21 January 2021
ARC West Director Professor John Macleod on what is giving him hope during this dark covid winter, including vaccines, the new ARC West Manager and wearing scrubs.
Right this minute there doesn’t seem much reason to be cheerful. I reckon even Ian Dury would struggle. Covid-19 case numbers have risen inexorably, the NHS is creaking, daily deaths have topped 1,000 – even more than the worst of April. “Only three lockdowns till next Christmas” goes the gallows humour. And it’s dark outside.

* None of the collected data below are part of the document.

-- ==== Sys2Proof/Machine/HostEv.lean ====
section
/-! DEFINITION. The host port: TXFIFO, TXFIFO_PACKET_TO_INTAKE, RXFIFO, RXFIFO_ENQUEUE, IRQ_FLAGS, HOST_REGISTER_WRITE,
TIME_SUB_READ (R115, R626 to R645). -/

namespace Sys2Proof.Machine

/-- The host port answers transactions: HOST ON, VIO present, no reset, its FIFO usable and not under test (R47, R72, R620,
R623). -/
def State.hostActive (s : State) : Bool :=
  s.landsFree && s.domOn 12 && !s.bist.unusable.toNat.testBit 11 && !s.blockUnderTest 11

/-- A transaction on a bus reaches the node: no transport is selected yet, or this one is (R626). -/
def State.busServes (s : State) (b : HostBus) : Bool := s.hostActive && (s.host.sel.isNone || s.host.sel == some b)

/-- The first transaction selects the serving transport (R626). -/
def State.selectBus (b : HostBus) (s : State) : State := { s with host := { s.host with sel := some (s.host.sel.getD b) } }

/-- A packet discarded for bad framing (R637, R641). -/
def HostPort.packetError (h : HostPort) : HostPort := { h with pktErr := true, pktErrCnt := satInc 255 h.pktErrCnt }

/-- A packet discarded for lack of room (R637, R641). -/
def HostPort.overflow (h : HostPort) : HostPort := { h with txOvf := true, txOvfCnt := satInc 255 h.txOvfCnt }

/-! ### Transactions (R626 to R633, R641, R643, R646) -/

/-- The transfer in progress ends: a packet that it is inside of is discarded for bad framing, and a binding that has left meanwhile clears
the port (R641, R645, R646). -/
def State.endXfer (s : State) : State :=
  match s.host.xfer with
  | none => s
  | some x =>
    let h := if !x.dead && !x.read && x.index == 4 && !x.part.isEmpty then s.host.packetError else s.host
    let s : State := { s with host := { h with xfer := none } }
    match s.host.leaving with
    | some old => s.clearBinding old
    | none => s

/-- A transaction starts with its header or index byte: one that still runs has ended, the bus is selected, and over SPI the header byte
carries STATUS[7:0] back (R626, R629, R631). -/
def State.startXfer (bus : HostBus) (read : Bool) (index : Nat) (dead : Bool) (s : State) : State :=
  let s := s.endXfer.selectBus bus
  { s with host := { s.host with xfer := some { bus := bus, read := read, index := index, part := [], skip := 0, dead := dead },
                                 headerOut := if bus = .spi then BitVec.ofNat 8 s.statusWord else s.host.headerOut } }

/-- The transfer in progress, or a new one, at a FIFO (R632). -/
def State.fifoXfer (bus : HostBus) (read : Bool) (index : Nat) (s : State) : State :=
  if s.host.xfer.any (fun x => x.bus == bus && x.read == read && x.index == index) then s else s.startXfer bus read index false

/-- The W1C bits of IRQ_FLAGS cleared where the word has 1 (R638). -/
def HostPort.clearFlags (w : Nat) (h : HostPort) : HostPort :=
  { h with wakeDone := h.wakeDone && !bit w 2, txOvf := h.txOvf && !bit w 3, pktErr := h.pktErr && !bit w 4,
           rxUnf := h.rxUnf && !bit w 5, lcChange := h.lcChange && !bit w 6 }

/-- A complete register write (R633 to R638): IRQ_FLAGS and IRQ_EN take it, every other register ignores it; the reserved bits of
IRQ_EN read 0. -/
def HostPort.writeRegister (i w : Nat) (h : HostPort) : HostPort :=
  if i = 2 then h.clearFlags w else if i = 3 then { h with irqEn := BitVec.ofNat 32 (w % 128) } else h

/-- A byte written to TXFIFO: the length word, then the packet, which enters when it is complete; one without room is consumed without
effect, and a length outside 16 to 128 ends the transaction's effect (R157, R164, R640, R641). -/
def State.writeTxByte (b : Byte) (x : Xfer) (s : State) : State :=
  let next : Xfer → HostPort → State := fun y h => { s with host := { h with xfer := some y } }
  if x.skip ≠ 0 then next { x with skip := x.skip - 1 } s.host
  else
    let part := x.part ++ [b]
    let len := leNat (part.take 2)
    if part.length < 2 then next { x with part := part } s.host
    else if part.length = 2 ∧ (len < 16 ∨ 128 < len) then next { x with part := [], dead := true } s.host.packetError
    else if part.length = 2 ∧ s.host.txFree < fifoBytes len then next { x with part := [], skip := len } s.host.overflow
    else if part.length < fifoBytes len then next { x with part := part } s.host
    else
      (next { x with part := [] } { s.host with tx := s.host.tx ++ [{ bytes := part.drop 2, path := Path.host }] }).trafficWake .host

/-- A data byte of a write: to TXFIFO, or to a register, which takes effect at its fourth byte and moves the index on; RXFIFO and indices
beyond 0x1F ignore it (R632, R633). -/
def State.writeByte (s : State) (b : Byte) : State :=
  match s.host.xfer with
  | none => s
  | some x =>
    if x.dead || x.read || x.index == 5 || decide (0x20 ≤ x.index) then s
    else if x.index = 4 then s.writeTxByte b x
    else
      let part := x.part ++ [b]
      if part.length < 4 then { s with host := { s.host with xfer := some { x with part := part } } }
      else { s with host := { s.host.writeRegister x.index (leNat part) with xfer := some { x with index := x.index + 1, part := [] } } }

/-- TIME_SUB read: SUB is returned, and SEC latched into the shadow on the same edge (R115, R636). -/
def State.latchTime (s : State) : State :=
  { s with clock := { s.clock with secShadow := s.clock.tb.sec, subOut := BitVec.ofNat 32 s.clock.tb.sub.toNat } }

/-- A packet wholly read by the host: an owner's reply counts as carried (R148, R643). -/
def State.packetRead (k : OutPacket) (s : State) : State :=
  match k with
  | .reply r => if r.pol = owner ∧ r.untagged = false then s.markCarried r.esn else s
  | _ => s

/-- A packet as it stands in a FIFO: its length word and its bytes (R640). -/
def OutPacket.fifo (k : OutPacket) : List Byte := leBytes 2 k.size ++ k.bytes

/-- A byte read from RXFIFO: the next of the oldest packet, which leaves with its last byte; without one 0, and RX_UNF (R640, R643). -/
def State.readRxByte (s : State) : Byte × State :=
  match s.host.rx with
  | [] => (0, { s with host := { s.host with rxUnf := true, rxUnfCnt := satInc 255 s.host.rxUnfCnt } })
  | k :: rest =>
    let b := byteAt k.fifo s.host.rxRead
    if s.host.rxRead + 1 < fifoBytes k.size then (b, { s with host := { s.host with rxRead := s.host.rxRead + 1 } })
    else (b, ({ s with host := { s.host with rx := rest, rxRead := 0, readOut := s.host.readOut ++ [k] } } : State).packetRead k)

/-- The value of a register as a read captures it; TIME_SUB latches SEC (R115, R633, R636). -/
def State.captureRegister (i : Nat) (s : State) : Nat × State :=
  if i = 6 then (s.latchTime.clock.subOut.toNat, s.latchTime) else (s.windowWord i, s)

/-- A data byte of a read: from RXFIFO, or of a register, which is captured as its first byte goes out; TXFIFO and indices beyond 0x1F
read 0 (R632, R633). -/
def State.readByte (s : State) : Byte × State :=
  match s.host.xfer with
  | none => (0, s)
  | some x =>
    let at_ : Xfer → State → State := fun y s => { s with host := { s.host with xfer := some y } }
    if x.dead || !x.read || x.index == 4 || decide (0x20 ≤ x.index) then (0, s)
    else if x.index = 5 then s.readRxByte
    else
      match x.part with
      | [] => ((leBytes 4 (s.captureRegister x.index).1).headD 0,
               at_ { x with part := (leBytes 4 (s.captureRegister x.index).1).drop 1 } (s.captureRegister x.index).2)
      | [b] => (b, at_ { x with index := x.index + 1, part := [] } s)
      | b :: rest => (b, at_ { x with part := rest } s)

/-- `n` data bytes read in a row. -/
def State.readMany : Nat → State → List Byte × State
  | 0, s => ([], s)
  | n + 1, s => ((s.readByte).1 :: (s.readByte.2.readMany n).1, (s.readByte.2.readMany n).2)

/-- `n` data bytes read by the host. -/
def State.hostRead (n : Nat) (s : State) : State :=
  let r := ({ s with host := { s.host with readOut := [] } } : State).readMany n
  { r.2 with host := { r.2.host with readBytes := r.1 } }

/-- TXFIFO: bytes of a write transaction at TXFIFO, which this one continues or starts, and may end (R157, R164, R626, R641, R646). -/
def execTxfifo (bus : HostBus) (bytes : List Byte) (ends : Bool) (s : State) : Host.Outcome State Fault Refusal :=
  .next (
    if s.busServes bus then
      let s := bytes.foldl State.writeByte (s.fifoXfer bus false 4)
      if ends then s.endXfer else s
    else s)

/-- TXFIFO_PACKET_TO_INTAKE: the oldest packet leaves while SEQ and ENC are ON and the bound polder's intake has room; one for
another polder is discarded and counted (R642). -/
def execTxfifoPacketToIntake (s : State) : Host.Outcome State Fault Refusal :=
  .next (
    match s.host.tx with
    | [] => s
    | pk :: rest =>
      let p := s.hostPol
      if !s.hostActive || !s.domOn 7 || !s.domOn 8 || s.host.leaving.isSome then s
      else if pk.pol ≠ p then ({ s with host := { s.host with tx := rest } }).bindMiss
      else if (s.pol p).intake.length < 4 then
        ({ s with host := { s.host with tx := rest } }).modPol p (fun q => { q with intake := q.intake ++ [pk] })
      else s)

/-- RXFIFO: bytes of a read transaction at RXFIFO, which this one continues or starts, and may end (R148, R626, R643, R646). -/
def execRxfifo (bus : HostBus) (bytes : Nat) (ends : Bool) (s : State) : Host.Outcome State Fault Refusal :=
  .next (
    if s.busServes bus then
      let s := (s.fifoXfer bus true 5).hostRead bytes
      (if ends then s.endXfer else s).sysResetDue
    else s)

/-- A reply of a polder whose path is the host port, the oldest, and the queue without it (R369, R643). -/
def takeReply (path : Path) : List Reply → Option (Reply × List Reply)
  | [] => none
  | r :: rest =>
    if r.path = path then some (r, rest)
    else (takeReply path rest).map (fun x => (x.1, r :: x.2))

/-- The next fragment of a delivery record (R367). -/
def DlvRec.nextFragment (p : PolId) (r : DlvRec) : OutPacket :=
  .frag p r.ersEq r.sent (12 + r.body.length) (fragment (r.bytes p.val) r.sent) r.key

/-- The delivery queue after its first record of one path has sent one fragment (R370). -/
def sendFragment (mine : DlvRec → Bool) : List DlvRec → List DlvRec
  | [] => []
  | r :: rest =>
    if mine r then (if r.sent + 1 < r.frags then { r with sent := r.sent + 1 } :: rest else rest) else r :: sendFragment mine rest

/-- The path a record leaves on: the delivery path at its entry into the queue, or today's where there was none then (R368, R369,
R645). -/
def Polder.pathOf (q : Polder) (r : DlvRec) : Option Path := r.path.or q.path

/-- A record may be sealed: its number is below the committed S_R, which an owner's new key leaves and a tenant's number gets afresh with its
next key; or its key is neither its polder's nor the array's any more, so that no restart can resume it (R332, R365, R366, R433;
notes/assumptions/40.md). -/
def State.sealable (s : State) (p : PolId) (r : DlvRec) : Bool :=
  let q := s.pol p
  (decide (r.ersEq < q.sR) && (r.key == q.key || p == owner || q.state != .active)) ||
  (r.key != q.key && !(s.arr.stored[p]).any (fun y => y.key == r.key))

/-- The record that may be sent of those on one path: their first, where it may be sealed (R365, R368, R369). -/
def State.recordReady (s : State) (p : PolId) (mine : DlvRec → Bool) : Option DlvRec := ((s.pol p).dlv.find? mine).filter (s.sealable p)

/-- A record leaves by the host port (R368, R643). -/
def Polder.hostBound (q : Polder) (r : DlvRec) : Bool := q.pathOf r == some Path.host

/-- A packet enters RXFIFO. -/
def State.pushRx (k : OutPacket) (s : State) : State := { s with host := { s.host with rx := s.host.rx ++ [k] } }

/-- RXFIFO_ENQUEUE: the next packet for the host enters RXFIFO where it has room: untagged replies first, then replies, then
record fragments (R369, R643). -/
def execRxfifoEnqueue (s : State) : Host.Outcome State Fault Refusal :=
  let p := s.hostPol
  let q := s.pol p
  let room := s.host.rxFree
  .next (
    if !s.domOn 12 || s.host.leaving.isSome || s.bist.unusable.toNat.testBit 11 || s.blockUnderTest 11 then s
    else
      match s.host.waiting with
      | r :: rest => if fifoBytes 16 ≤ room then ({ s with host := { s.host with waiting := rest } }).pushRx (.reply r) else s
      | [] =>
        if room < fifoBytes 128 then s
        else
          match takeReply .host q.replyQ with
          | some (r, rest) => (s.modPol p (fun q => { q with replyQ := rest })).pushRx (.reply r)
          | none =>
            match s.recordReady p q.hostBound with
            | some r => (s.modPol p (fun x => { x with dlv := sendFragment q.hostBound x.dlv })).pushRx (r.nextFragment p)
            | none => s)

/-- IRQ_FLAGS: a write of 1 clears a W1C bit (R638). -/
def execIrqFlags (w : W32) (s : State) : Host.Outcome State Fault Refusal :=
  .next (if s.hostActive then { s with host := s.host.clearFlags w.toNat } else s)

/-- HOST_REGISTER_WRITE: a transaction at a window register, as far as its bytes go. A header or index byte with a reserved bit set makes
the node ignore the rest; a read, asked for by the SPI header's RW bit or over I²C by the repeated START, returns the bytes asked for
(R629 to R633, R646). -/
def execHostRegisterWrite (bus : HostBus) (header : Byte) (read : Bool) (bytes : List Byte) (ends : Bool) (s : State) :
    Host.Outcome State Fault Refusal :=
  let h := header.toNat
  let isRead := if bus = .spi then bit h 7 else read
  let dead := if bus = .spi then bits h 6 5 != 0 else bits h 7 5 != 0
  .next (
    if !s.busServes bus then s
    else
      let s := s.startXfer bus isRead (bits h 4 0) dead
      let s := if isRead then s.hostRead bytes.length else bytes.foldl State.writeByte s
      (if ends then s.endXfer else s).sysResetDue)

/-- TIME_SUB_READ (R115, R636). -/
def execTimeSubRead (s : State) : Host.Outcome State Fault Refusal := .next (if s.hostActive then s.latchTime else s)

end Sys2Proof.Machine
end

Remember the original “Mission Impossible”, the fizzing fuse, the self-destructing tape,
“Your mission, should you choose to accept it…”
I felt that way when Zoe, our comms commandant (see previous blog) emailed me the other evening saying,
“We need another blog, people need cheering up, we’re all miserable, do something.”

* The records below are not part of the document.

-- ==== Sys2Proof/Machine/Step.lean ====
section
/-! DEFINITION. One step: the command at the front of the queue, or idle. -/

namespace Sys2Proof.Machine

/-- One step: the command at the front of the queue runs on the state with the queue's rest; on an empty queue the
block idles (notes/assumptions/10.md). -/
def step (s : State) : Host.Outcome State Fault Refusal :=
  match s.pending with
  | [] => .next s
  | c :: rest => exec c { s with pending := rest }

/-- The state with the command a table word spells at the front of its queue; unchanged where it spells none. -/
def State.withFetchWord (s : State) (nbits w : Nat) : State :=
  match Sys2Proof.decodeTableWord nbits w with
  | some c => { s with pending := c :: s.pending }
  | none => s

end Sys2Proof.Machine
end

It’s OK, I know my place. ARC West is a family, and my role is essentially parental. I have parented teenagers so I know the drill: shut up, we’re talking; show me the money; sort it out now; under no circumstances dance.

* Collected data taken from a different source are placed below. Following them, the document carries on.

/-- EXPO_SET (R188, R189, R391 to R395): the checks in their order, the results of an accepted set and of one that does not fit, and the whole
shadow replaced. -/
def Obligations.ExposureSet : Prop :=
  ∀ (s : State) (r : Req) (params : List Byte), s.runs 0x30 r params = true →
    let asked := Expo.decode params
    let set := s.withLock asked
    exec (.expoSet r params) s = .next (
      if expoRangesOk params = false ∨ asked.windowOk = false ∨ asked.orderOk = false then s.refuses 0x30 r params .badParam
      else if asked.srcTrigIn = true ∧ s.bindHolder 1 ≠ r.pol then s.refuses 0x30 r params .notPermitted
      else if s.lockReady asked.lock = false then s.refuses 0x30 r params .notReady
      else if asked.lock ≠ .none ∧ s.lockPeriod asked < asked.lockDelay + 16 then s.refuses 0x30 r params .badParam
      else if s.expoPlaced r.pol set = false then
        s.finishes 0x30 r params { status := .noResource, effectFrame := none, results := s.expoResults set } id
      else s.finishes 0x30 r params (okAt (s.settingFrame r.pol) (s.expoResults set))
        (fun a => a.modPol r.pol (fun q => { q with shadow := some set, shadowFrame := s.settingFrame r.pol })))

/-- TRIG_FIRE, MOTION_REBASE and PERIOD_SET (R193 to R196, R397, R398, R401, R408): a COMMAND trigger with its outcome, the first STATS frame of a slot that has not begun as a
MOTION_INIT frame, and a frame period that waits for its commit and the next revolution. -/
def Obligations.ExposureActions : Prop :=
  (∀ (s : State) (r : Req) (params : List Byte), s.runs 0x32 r params = true →
    let word : Nat → W32 → List Byte := fun o f => leBytes 1 o ++ leBytes 3 0 ++ leBytes 4 f.toNat
    let q := s.pol r.pol
    exec (.trigFire r params) s = .next (
      if s.wheel.turning = false ∨ q.expo.triggered = false ∨ q.expo.srcCommand = false then
        s.finishes 0x32 r params (okWith (word 3 0)) (fun a => a.modPol r.pol (fun x => { x with trigDropped := sat16 x.trigDropped }))
      else if s.windowOpen r.pol then
        s.finishes 0x32 r params (okAt (s.wheel.nextFrame - 1) (word 0 (s.wheel.nextFrame - 1)))
          (fun a => { a with wheel := { a.wheel with slot := a.wheel.slot.map (fun x =>
            { x with trig := some { src := .command, at_ := a.clock.elapsed } }) } })
      else if q.trigPending = none then
        s.finishes 0x32 r params (okAt (s.nextSlotOf r.pol) (word 1 (s.nextSlotOf r.pol)))
          (fun a => a.modPol r.pol (fun x => { x with trigPending := some { src := .command, at_ := a.clock.elapsed } }))
      else
        s.finishes 0x32 r params (okWith (word 2 0)) (fun a => a.modPol r.pol (fun x => { x with trigOverrun := sat16 x.trigOverrun })))) ∧
  (∀ (s : State) (r : Req) (params : List Byte), s.runs 0x43 r params = true →
    exec (.motionRebase r params) s = .next (s.finishes 0x43 r params (okAt (s.nextSlotOf r.pol) [])
      (fun a => a.modPol r.pol (fun q => { q with initFrom := q.initFrom ++ [a.wheel.nextFrame] })))) ∧
  (∀ (s : State) (r : Req) (params : List Byte), s.runs 0x35 r params = true →
    let v := field params 0 4
    let q := s.pol owner
    exec (.periodSet r params) s = .next (
      if s.arr.fabric.periodFabric || s.tenantExists then s.refuses 0x35 r params .notPermitted
      else if v < 2000000 ∨ 400000000 < v ∨ v % 16 ≠ 0 then s.refuses 0x35 r params .badParam
      else if q.expo.fits v = false ∨ (q.shadow.getD q.expo).fits v = false then s.refuses 0x35 r params .noResource
      else s.writes 0x35 r params id (.itemCommit 0x11) (okAt s.nextRevolution (leBytes 4 s.wheel.period))
        (fun a => ({ a with wheel := { a.wheel with periodNext := some v } }).requestItem owner (.wheel { a.wheelWanted with period := v }))))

Knowing your allocated role in life is one thing, knowing how to fulfil it is another. How on earth could I complete this impossible mission, today on the 44th of December 2020 when everything was so objectively awful? What could puncture the gloom in this gloomy setting? The physical characteristics of Hartcliffe Health Centre are as dispiriting as all the people who work there are utterly fantastic. The building reminds me most of a Central American police station (I worked briefly in El Salvador in the 80s) – the squat grey structure, the razor wire, the front of house staff in balaclavas with Armalites clutched to their stab vests (OK, not the Armalites – PPE now). Whenever we plead for more resources (like to fix the ever-leaking roof) we remind the NHS that we are the most deprived practice in England, South of Liverpool (sorry Liverpool, sorry Bradford, sorry Newcastle) and in the bottom 10 for children’s deprivation. It makes no difference; the roof still leaks.
I look to the endless spam in my inbox for hope. Sleaford Mods (ever the optimists) are planning to tour again, the Whisky Exchange (how on earth did they get my address??) want me to embrace “Try January” by sampling their reasonably priced single malt. The boundless ingenuity of free market capitalism, I might just take them up on that.
But as Camus says in La Peste
“stupidity has a knack of getting its way; as we should see if we were not always so much wrapped up in ourselves.”
He also says something much quoted recently about the importance of duty and just getting on with the work at hand. It’s the same point; gloomy introspection is all very well but there’s work to be done and it won’t do itself – so you better man up (or person up), put a smile on your face and get on with the job.
ARC West have spent the last year both getting on with the immediate job and discussing, iterating, co-creating and crystalising the coming job over the next nearly four years. We’re almost there, a workplan has emerged and we’ll be presenting it at our Showcase on 15 March. Between now and then the agenda of priority questions agreed by our theme-based Research Oversight Groups (ROGs) of stakeholders and our Research Advisory Panel (RAP) of senior academics and system leaders is being transformed into projects with our methodological theme leads and our wider group of public contributors (all our ROGs involve public contributors). This is mainly our post-pandemic workplan. Our blueprint for how we hope to help the health and care system “Build Back Better”, as President Biden likes to say (he’ll be President by the time you read this, assuming the fascists in fancy dress haven’t got another prank up their sleeves).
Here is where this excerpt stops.